- [TASK INSTRUCTIONS] Write out exactly the lines below that run from the one containing "hlegal⟩ := executeWord_port hc" through the one containing "Settles O48, by", both included, with no other lines.

Data entries
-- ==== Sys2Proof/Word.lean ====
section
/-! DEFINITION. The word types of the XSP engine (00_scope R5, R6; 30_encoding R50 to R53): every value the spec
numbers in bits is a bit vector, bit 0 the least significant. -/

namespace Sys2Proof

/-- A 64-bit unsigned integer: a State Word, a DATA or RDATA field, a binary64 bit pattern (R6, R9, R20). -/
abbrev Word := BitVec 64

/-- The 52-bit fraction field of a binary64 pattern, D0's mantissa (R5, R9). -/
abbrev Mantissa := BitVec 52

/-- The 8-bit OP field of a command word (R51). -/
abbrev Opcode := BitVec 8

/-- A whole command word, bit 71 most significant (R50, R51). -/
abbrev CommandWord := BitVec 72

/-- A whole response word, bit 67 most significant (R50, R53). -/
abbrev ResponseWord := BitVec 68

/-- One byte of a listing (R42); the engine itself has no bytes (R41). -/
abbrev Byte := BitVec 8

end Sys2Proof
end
---
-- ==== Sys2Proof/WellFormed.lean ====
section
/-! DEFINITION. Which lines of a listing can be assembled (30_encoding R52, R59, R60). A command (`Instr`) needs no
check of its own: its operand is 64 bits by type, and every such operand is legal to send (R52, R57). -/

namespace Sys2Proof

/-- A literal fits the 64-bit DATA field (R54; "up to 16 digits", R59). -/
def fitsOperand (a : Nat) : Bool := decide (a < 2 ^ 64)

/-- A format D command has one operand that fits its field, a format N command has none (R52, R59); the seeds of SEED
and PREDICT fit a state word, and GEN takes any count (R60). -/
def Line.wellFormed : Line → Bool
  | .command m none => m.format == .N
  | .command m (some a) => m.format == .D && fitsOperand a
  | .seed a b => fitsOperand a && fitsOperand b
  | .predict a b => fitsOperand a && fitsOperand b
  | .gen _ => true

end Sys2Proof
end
---
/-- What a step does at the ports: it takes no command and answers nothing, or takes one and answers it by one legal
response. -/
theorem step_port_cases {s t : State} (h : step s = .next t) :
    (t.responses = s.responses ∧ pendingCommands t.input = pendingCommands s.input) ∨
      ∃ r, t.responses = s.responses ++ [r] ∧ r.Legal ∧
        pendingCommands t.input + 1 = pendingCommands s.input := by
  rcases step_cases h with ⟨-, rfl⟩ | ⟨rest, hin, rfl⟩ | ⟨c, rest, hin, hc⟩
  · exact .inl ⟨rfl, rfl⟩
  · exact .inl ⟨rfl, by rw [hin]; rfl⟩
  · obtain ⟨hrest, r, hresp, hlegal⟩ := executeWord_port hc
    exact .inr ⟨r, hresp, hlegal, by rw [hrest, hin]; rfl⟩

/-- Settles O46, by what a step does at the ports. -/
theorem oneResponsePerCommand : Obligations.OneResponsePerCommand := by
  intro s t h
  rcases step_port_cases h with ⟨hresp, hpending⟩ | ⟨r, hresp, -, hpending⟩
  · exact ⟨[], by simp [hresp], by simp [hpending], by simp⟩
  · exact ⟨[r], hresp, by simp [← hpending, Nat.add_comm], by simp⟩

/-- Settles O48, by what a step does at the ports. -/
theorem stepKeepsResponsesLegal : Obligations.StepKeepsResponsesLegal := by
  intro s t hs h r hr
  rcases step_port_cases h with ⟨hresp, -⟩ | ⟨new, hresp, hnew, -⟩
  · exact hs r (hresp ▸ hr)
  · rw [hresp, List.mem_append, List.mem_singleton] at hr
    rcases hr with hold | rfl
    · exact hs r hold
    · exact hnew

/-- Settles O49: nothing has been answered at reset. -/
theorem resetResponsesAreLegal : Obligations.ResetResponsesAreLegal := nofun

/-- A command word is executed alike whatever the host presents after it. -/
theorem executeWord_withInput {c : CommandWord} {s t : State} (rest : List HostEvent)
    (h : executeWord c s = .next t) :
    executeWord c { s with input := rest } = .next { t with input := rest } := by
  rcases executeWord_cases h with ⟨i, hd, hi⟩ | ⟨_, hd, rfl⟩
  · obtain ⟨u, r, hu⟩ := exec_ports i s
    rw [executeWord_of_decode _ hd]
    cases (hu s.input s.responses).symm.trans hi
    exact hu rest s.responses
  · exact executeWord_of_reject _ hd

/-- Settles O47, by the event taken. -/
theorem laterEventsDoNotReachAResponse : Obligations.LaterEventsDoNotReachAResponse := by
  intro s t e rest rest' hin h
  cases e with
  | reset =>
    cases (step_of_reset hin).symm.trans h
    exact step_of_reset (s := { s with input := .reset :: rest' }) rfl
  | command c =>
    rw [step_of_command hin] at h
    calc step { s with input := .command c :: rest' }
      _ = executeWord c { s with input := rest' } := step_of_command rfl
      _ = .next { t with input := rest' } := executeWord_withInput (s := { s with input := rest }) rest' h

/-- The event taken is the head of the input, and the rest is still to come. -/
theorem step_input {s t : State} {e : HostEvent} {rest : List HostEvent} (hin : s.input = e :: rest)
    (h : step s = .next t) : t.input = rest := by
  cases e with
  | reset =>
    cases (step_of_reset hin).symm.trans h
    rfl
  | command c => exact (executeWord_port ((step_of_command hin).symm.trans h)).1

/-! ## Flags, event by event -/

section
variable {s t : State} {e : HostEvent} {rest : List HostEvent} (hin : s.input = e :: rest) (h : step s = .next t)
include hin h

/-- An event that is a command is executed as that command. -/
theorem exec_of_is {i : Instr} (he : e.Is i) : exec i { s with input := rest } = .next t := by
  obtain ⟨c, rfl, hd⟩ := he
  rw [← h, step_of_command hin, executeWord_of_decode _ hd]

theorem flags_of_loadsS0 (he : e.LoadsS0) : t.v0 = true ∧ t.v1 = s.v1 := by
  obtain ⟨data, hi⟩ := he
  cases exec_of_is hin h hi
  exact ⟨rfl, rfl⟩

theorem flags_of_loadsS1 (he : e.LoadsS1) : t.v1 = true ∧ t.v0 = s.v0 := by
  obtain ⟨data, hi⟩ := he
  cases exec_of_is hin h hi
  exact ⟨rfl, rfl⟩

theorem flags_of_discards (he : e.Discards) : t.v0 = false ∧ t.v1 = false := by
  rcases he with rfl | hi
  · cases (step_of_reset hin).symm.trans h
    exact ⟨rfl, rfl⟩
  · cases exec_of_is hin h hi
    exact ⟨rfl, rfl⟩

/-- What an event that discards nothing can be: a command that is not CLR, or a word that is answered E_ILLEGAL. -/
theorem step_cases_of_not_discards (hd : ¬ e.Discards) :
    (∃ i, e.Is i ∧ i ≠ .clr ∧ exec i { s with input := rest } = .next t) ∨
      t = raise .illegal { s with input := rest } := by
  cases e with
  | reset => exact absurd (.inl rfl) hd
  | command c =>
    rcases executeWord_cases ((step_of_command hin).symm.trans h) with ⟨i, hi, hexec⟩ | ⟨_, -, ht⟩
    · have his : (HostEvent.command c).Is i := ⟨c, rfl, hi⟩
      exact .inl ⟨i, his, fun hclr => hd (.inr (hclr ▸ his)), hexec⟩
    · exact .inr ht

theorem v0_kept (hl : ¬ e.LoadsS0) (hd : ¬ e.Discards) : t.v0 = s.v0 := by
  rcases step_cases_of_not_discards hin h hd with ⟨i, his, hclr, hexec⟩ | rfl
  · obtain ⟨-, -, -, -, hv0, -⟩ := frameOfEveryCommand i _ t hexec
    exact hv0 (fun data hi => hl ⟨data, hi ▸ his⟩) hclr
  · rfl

- [SOLUTION BELOW]
  · obtain ⟨hrest, r, hresp, hlegal⟩ := executeWord_port hc
    exact .inr ⟨r, hresp, hlegal, by rw [hrest, hin]; rfl⟩

/-- Settles O46, by what a step does at the ports. -/
theorem oneResponsePerCommand : Obligations.OneResponsePerCommand := by
  intro s t h
  rcases step_port_cases h with ⟨hresp, hpending⟩ | ⟨r, hresp, -, hpending⟩
  · exact ⟨[], by simp [hresp], by simp [hpending], by simp⟩
  · exact ⟨[r], hresp, by simp [← hpending, Nat.add_comm], by simp⟩

/-- Settles O48, by what a step does at the ports. -/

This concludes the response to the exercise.